WHAT YOU NEED TO DO: Looking at the entries below, how many lines include the word "forwardBad"? Answer with the number alone.

GIVEN RECORDS:
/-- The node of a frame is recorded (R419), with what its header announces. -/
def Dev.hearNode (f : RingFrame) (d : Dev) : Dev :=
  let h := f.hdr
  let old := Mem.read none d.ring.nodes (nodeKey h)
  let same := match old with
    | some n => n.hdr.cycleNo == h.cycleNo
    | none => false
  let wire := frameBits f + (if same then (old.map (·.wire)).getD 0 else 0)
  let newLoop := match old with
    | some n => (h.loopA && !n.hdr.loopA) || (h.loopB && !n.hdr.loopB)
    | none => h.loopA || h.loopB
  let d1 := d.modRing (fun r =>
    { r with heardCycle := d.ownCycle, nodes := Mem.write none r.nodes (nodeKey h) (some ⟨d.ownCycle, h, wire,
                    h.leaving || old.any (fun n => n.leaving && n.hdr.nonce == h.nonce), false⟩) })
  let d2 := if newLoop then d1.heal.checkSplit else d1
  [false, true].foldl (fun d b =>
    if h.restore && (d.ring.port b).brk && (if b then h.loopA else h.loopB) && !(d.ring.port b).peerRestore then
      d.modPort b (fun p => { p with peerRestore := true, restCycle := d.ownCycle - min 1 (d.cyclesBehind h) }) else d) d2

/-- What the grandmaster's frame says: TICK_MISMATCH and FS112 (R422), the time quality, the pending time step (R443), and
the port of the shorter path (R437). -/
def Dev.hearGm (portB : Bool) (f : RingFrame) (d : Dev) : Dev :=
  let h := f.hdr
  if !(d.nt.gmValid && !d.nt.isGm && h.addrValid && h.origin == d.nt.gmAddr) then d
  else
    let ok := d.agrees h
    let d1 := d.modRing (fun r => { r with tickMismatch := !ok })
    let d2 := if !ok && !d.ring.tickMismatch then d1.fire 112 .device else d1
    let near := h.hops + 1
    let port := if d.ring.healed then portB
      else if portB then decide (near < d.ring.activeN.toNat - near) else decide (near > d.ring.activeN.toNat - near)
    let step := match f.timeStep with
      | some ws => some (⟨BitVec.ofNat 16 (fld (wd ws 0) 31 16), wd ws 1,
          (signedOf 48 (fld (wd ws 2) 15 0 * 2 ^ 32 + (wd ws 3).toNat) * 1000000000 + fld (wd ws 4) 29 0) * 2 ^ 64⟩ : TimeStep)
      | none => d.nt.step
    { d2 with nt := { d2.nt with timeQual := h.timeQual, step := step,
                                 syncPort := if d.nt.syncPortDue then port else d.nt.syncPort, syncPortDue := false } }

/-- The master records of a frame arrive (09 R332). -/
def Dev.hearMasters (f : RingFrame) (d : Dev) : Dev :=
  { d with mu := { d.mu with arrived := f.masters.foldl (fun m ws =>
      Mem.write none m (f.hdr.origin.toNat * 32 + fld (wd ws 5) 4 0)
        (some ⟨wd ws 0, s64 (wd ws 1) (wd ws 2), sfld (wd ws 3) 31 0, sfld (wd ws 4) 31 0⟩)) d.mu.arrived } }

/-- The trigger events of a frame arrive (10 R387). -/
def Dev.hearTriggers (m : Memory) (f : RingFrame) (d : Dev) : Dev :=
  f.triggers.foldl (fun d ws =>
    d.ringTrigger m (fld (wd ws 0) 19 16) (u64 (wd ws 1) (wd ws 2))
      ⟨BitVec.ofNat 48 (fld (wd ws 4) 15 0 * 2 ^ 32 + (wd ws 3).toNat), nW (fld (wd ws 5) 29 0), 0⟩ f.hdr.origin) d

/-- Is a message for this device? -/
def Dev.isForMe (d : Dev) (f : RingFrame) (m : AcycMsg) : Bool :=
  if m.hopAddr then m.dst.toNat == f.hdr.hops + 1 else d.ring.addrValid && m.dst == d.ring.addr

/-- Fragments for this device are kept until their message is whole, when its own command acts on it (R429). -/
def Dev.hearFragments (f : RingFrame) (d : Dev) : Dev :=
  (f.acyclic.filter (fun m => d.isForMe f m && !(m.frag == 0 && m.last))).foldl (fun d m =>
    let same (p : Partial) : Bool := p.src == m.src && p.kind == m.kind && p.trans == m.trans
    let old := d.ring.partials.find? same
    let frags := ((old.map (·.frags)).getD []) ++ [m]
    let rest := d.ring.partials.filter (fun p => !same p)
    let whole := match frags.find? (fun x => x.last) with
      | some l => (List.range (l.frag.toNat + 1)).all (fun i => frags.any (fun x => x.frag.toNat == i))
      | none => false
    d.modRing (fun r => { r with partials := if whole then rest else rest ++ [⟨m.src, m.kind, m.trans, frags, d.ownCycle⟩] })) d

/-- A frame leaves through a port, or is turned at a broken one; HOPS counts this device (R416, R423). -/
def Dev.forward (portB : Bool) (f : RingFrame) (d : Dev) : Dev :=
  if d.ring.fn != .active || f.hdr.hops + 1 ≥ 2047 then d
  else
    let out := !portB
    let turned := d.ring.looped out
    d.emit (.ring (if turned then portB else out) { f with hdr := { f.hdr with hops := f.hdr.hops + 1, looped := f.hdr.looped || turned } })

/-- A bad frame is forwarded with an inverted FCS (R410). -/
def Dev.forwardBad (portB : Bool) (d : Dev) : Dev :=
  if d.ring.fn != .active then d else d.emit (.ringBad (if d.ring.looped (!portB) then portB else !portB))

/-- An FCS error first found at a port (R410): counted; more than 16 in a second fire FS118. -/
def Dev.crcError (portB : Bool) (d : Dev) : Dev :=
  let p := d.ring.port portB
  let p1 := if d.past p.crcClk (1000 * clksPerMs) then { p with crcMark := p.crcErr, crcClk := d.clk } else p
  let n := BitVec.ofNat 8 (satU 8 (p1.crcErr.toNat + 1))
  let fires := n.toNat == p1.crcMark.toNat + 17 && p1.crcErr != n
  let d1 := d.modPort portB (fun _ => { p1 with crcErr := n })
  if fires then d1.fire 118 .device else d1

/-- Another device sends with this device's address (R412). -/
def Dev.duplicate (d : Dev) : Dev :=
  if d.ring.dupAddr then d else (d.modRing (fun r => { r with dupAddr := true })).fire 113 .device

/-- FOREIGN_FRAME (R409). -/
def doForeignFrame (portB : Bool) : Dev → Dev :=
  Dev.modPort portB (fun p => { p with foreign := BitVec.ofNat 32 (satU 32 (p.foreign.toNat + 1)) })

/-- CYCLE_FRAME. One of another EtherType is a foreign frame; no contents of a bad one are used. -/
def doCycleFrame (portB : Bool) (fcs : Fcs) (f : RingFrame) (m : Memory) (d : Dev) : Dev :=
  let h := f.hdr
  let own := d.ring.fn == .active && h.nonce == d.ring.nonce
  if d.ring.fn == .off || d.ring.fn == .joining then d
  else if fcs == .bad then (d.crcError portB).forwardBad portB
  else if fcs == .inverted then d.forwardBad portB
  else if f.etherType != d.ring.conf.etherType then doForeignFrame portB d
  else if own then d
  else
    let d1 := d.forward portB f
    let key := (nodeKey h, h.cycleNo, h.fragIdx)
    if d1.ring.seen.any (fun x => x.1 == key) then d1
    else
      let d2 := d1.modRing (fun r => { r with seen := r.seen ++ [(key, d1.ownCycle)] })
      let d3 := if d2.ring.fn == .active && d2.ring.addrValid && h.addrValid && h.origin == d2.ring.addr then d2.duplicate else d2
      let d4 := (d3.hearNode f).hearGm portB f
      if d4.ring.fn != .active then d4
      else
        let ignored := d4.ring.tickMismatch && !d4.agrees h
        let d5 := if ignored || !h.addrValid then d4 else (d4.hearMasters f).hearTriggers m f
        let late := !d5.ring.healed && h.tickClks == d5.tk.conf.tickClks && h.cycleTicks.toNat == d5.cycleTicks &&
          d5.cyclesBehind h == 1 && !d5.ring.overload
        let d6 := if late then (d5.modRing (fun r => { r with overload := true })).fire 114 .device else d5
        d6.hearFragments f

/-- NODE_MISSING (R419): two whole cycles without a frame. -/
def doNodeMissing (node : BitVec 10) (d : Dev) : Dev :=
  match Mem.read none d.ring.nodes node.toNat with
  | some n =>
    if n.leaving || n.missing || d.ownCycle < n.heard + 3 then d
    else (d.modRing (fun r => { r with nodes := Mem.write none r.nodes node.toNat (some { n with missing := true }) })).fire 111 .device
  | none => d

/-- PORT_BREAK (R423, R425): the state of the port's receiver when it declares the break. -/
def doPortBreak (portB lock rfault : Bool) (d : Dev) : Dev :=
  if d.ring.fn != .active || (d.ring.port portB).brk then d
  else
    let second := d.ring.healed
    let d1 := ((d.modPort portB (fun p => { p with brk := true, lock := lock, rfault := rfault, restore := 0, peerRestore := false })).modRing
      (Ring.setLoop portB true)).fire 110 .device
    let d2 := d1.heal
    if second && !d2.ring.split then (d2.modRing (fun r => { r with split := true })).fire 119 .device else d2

==

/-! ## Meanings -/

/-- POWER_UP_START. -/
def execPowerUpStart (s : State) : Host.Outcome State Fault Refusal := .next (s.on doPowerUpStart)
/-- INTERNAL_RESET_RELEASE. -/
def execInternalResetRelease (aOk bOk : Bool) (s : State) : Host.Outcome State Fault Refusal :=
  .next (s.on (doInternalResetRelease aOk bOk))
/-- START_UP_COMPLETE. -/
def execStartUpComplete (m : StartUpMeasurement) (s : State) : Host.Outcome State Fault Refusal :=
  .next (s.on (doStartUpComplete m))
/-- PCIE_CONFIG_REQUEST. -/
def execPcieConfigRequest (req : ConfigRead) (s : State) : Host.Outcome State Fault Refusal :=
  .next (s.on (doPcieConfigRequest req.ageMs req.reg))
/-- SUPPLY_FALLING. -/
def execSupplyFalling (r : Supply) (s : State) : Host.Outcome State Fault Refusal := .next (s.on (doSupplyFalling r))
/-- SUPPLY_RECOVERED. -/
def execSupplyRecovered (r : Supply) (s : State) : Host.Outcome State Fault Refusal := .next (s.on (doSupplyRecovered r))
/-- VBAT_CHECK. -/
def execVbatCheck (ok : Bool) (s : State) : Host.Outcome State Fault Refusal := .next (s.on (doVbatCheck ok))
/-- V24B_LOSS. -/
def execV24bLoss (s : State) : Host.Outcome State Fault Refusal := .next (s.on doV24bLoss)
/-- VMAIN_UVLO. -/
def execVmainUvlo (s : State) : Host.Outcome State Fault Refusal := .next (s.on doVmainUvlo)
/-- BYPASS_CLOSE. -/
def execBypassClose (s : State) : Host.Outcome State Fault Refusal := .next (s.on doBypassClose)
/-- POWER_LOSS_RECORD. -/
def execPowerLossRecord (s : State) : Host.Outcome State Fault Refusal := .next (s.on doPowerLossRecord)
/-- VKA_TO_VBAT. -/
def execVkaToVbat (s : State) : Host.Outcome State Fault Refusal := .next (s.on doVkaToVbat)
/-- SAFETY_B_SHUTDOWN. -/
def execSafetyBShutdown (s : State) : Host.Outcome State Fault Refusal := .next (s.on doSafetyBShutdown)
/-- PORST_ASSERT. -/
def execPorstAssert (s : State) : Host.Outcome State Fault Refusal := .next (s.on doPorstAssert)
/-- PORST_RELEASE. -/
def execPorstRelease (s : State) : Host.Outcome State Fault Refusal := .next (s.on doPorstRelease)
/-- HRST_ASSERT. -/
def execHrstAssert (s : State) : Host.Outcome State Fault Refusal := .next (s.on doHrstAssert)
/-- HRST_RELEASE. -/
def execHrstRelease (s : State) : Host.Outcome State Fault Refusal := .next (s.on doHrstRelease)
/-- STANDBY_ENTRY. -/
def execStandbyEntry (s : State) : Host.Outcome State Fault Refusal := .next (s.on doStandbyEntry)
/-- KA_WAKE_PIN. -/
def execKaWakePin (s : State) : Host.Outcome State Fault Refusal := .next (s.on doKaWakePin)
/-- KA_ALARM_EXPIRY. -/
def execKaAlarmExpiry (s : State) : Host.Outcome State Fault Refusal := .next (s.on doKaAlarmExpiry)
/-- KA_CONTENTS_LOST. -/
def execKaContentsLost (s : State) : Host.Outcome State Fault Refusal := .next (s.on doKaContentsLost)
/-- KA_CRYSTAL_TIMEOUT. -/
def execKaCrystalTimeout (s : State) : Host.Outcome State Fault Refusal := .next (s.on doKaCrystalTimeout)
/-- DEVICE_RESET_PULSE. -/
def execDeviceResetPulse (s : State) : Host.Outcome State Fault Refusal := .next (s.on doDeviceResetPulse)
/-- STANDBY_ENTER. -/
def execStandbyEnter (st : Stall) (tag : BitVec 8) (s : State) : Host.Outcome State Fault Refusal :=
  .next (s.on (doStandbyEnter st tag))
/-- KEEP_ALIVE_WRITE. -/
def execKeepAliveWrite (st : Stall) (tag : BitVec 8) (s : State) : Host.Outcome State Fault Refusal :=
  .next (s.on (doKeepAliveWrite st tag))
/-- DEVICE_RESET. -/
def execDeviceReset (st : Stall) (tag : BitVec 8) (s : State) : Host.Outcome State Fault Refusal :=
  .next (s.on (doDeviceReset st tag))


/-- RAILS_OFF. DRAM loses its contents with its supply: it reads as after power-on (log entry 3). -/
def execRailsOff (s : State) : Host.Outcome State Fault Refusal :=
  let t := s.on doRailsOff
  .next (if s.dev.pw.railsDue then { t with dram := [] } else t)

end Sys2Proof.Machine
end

...

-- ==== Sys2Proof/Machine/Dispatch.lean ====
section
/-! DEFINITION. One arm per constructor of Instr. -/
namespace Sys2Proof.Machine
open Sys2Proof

EXPECTED ANSWER: 3